==== Input material ====
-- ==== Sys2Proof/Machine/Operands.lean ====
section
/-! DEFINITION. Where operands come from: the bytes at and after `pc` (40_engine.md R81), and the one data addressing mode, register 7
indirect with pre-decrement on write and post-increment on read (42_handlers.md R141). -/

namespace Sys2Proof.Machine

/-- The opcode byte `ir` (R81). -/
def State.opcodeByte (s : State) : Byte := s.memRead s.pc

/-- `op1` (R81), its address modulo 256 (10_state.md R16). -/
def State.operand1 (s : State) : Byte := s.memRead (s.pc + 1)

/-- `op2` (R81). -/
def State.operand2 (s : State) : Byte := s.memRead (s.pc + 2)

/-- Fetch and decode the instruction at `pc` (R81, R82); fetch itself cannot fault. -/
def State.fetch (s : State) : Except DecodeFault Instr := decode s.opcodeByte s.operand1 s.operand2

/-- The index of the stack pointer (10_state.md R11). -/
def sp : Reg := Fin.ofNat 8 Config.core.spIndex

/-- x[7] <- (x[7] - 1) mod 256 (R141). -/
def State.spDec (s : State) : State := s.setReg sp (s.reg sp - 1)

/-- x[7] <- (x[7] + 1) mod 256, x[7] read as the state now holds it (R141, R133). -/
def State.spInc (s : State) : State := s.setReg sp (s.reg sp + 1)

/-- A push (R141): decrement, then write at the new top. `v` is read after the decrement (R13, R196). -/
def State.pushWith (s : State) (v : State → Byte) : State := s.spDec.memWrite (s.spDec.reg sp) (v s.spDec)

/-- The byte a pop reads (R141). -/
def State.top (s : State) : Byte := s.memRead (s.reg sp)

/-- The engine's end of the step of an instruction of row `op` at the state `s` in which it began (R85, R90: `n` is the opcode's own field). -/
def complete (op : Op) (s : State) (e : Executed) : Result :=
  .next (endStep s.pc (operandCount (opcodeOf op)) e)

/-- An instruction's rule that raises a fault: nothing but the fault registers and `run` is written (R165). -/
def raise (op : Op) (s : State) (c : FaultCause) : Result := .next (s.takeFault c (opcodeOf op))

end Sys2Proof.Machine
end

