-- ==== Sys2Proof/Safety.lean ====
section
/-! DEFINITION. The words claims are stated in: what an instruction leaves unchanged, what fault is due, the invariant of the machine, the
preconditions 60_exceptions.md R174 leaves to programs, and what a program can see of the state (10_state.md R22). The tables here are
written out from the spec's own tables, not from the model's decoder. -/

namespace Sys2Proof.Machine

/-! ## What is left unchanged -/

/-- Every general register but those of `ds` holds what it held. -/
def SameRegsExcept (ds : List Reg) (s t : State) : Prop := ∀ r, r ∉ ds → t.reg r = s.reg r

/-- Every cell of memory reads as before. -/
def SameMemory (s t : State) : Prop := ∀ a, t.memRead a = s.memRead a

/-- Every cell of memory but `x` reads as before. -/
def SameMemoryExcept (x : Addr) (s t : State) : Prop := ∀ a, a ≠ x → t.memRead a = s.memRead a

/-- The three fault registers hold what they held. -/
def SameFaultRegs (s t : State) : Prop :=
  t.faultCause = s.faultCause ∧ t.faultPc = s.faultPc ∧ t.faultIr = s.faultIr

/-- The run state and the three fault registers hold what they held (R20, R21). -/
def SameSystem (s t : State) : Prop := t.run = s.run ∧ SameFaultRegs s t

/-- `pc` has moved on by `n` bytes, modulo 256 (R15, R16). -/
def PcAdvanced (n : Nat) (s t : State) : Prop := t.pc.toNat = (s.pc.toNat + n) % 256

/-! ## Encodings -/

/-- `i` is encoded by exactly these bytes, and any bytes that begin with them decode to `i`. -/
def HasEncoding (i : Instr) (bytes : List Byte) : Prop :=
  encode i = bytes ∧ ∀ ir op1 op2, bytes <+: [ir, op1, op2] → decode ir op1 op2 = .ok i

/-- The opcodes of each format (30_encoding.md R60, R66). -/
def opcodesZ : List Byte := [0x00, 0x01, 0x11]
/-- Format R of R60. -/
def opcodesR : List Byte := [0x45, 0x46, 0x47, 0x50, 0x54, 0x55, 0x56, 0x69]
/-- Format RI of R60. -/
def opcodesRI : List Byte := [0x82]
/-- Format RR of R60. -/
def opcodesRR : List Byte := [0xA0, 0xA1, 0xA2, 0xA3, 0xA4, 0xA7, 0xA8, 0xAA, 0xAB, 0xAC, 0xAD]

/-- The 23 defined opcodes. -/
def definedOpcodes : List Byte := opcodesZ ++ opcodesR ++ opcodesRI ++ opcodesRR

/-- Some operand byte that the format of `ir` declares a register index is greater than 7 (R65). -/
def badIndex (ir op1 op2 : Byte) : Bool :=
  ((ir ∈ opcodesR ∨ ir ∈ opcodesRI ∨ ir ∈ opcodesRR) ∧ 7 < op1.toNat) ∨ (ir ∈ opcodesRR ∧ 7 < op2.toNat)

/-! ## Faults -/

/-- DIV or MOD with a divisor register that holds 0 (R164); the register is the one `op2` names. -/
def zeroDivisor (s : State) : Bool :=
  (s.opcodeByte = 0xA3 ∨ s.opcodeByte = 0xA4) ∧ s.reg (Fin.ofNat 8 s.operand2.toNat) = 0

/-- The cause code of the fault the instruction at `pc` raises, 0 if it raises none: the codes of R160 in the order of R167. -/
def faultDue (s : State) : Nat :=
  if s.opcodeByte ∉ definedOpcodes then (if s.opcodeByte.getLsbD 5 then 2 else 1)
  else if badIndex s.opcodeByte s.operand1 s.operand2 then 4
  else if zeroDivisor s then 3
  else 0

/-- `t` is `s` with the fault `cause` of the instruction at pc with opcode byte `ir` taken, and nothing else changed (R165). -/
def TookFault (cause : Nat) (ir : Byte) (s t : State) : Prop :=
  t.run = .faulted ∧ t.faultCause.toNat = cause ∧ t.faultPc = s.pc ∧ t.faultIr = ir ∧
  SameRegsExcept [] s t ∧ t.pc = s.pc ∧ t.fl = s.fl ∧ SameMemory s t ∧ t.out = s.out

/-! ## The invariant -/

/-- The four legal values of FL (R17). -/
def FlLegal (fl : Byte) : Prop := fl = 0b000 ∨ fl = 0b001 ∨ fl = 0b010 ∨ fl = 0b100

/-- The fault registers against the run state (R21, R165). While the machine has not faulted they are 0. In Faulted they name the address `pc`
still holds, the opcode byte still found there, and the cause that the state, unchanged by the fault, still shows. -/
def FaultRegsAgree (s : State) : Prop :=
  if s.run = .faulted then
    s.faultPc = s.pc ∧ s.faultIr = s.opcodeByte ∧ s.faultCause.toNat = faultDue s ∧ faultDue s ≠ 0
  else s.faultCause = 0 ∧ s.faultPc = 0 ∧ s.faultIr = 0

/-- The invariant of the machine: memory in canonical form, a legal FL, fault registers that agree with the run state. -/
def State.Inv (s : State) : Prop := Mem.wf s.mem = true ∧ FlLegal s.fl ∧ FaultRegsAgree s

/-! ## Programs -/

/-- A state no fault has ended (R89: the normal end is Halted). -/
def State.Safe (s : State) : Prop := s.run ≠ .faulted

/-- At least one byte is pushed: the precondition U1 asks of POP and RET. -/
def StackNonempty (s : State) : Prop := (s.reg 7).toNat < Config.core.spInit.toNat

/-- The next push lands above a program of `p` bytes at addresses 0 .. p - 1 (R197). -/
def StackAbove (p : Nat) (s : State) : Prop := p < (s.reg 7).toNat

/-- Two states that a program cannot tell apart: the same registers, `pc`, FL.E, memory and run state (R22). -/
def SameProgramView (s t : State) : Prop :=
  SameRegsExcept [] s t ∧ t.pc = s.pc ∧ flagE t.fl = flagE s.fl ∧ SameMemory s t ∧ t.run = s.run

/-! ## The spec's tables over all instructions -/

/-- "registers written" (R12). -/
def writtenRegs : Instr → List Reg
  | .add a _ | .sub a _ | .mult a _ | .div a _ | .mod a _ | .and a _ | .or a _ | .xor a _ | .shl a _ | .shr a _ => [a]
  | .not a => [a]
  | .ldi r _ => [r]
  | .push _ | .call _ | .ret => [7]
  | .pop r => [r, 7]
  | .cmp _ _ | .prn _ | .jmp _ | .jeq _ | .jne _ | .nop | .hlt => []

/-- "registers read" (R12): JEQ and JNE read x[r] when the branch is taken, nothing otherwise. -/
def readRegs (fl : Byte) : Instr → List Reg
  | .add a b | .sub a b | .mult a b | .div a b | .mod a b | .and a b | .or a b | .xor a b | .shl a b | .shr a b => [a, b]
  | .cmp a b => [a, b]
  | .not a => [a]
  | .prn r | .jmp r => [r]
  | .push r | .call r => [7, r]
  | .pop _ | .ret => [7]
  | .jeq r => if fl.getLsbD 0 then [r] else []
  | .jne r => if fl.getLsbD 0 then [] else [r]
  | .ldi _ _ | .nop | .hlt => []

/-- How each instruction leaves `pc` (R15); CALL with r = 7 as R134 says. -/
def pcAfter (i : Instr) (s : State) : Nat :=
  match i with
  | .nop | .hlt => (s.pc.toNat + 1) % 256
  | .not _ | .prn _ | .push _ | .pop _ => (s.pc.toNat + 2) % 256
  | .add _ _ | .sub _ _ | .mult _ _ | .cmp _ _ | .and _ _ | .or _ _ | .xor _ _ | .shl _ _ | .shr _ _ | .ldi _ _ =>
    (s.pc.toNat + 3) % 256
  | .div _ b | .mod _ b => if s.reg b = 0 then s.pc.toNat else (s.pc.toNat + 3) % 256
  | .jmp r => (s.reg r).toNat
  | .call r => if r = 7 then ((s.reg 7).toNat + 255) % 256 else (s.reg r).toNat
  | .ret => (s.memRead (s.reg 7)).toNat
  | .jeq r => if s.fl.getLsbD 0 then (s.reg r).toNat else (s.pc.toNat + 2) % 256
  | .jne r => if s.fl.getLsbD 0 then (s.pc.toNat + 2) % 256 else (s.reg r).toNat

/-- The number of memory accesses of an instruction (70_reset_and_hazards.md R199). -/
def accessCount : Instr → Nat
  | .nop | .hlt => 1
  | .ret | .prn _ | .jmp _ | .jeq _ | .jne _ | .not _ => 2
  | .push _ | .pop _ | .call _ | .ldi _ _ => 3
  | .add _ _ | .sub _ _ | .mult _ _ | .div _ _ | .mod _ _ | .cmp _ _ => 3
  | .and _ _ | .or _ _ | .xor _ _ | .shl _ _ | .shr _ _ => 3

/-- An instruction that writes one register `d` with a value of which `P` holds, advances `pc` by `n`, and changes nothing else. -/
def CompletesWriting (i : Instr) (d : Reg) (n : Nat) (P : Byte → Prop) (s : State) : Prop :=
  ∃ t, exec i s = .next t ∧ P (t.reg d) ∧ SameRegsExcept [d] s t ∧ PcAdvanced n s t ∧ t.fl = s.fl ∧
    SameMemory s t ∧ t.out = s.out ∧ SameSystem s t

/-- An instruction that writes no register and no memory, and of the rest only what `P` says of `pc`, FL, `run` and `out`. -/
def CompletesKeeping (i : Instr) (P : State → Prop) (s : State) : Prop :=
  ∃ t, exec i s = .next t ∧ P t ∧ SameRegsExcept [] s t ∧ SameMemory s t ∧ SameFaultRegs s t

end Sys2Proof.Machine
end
====
Which lines above hold the word "faultIr"? Copy each of them.

• [Expected answer]
  t.faultCause = s.faultCause ∧ t.faultPc = s.faultPc ∧ t.faultIr = s.faultIr
  t.run = .faulted ∧ t.faultCause.toNat = cause ∧ t.faultPc = s.pc ∧ t.faultIr = ir ∧
    s.faultPc = s.pc ∧ s.faultIr = s.opcodeByte ∧ s.faultCause.toNat = faultDue s ∧ faultDue s ≠ 0
  else s.faultCause = 0 ∧ s.faultPc = 0 ∧ s.faultIr = 0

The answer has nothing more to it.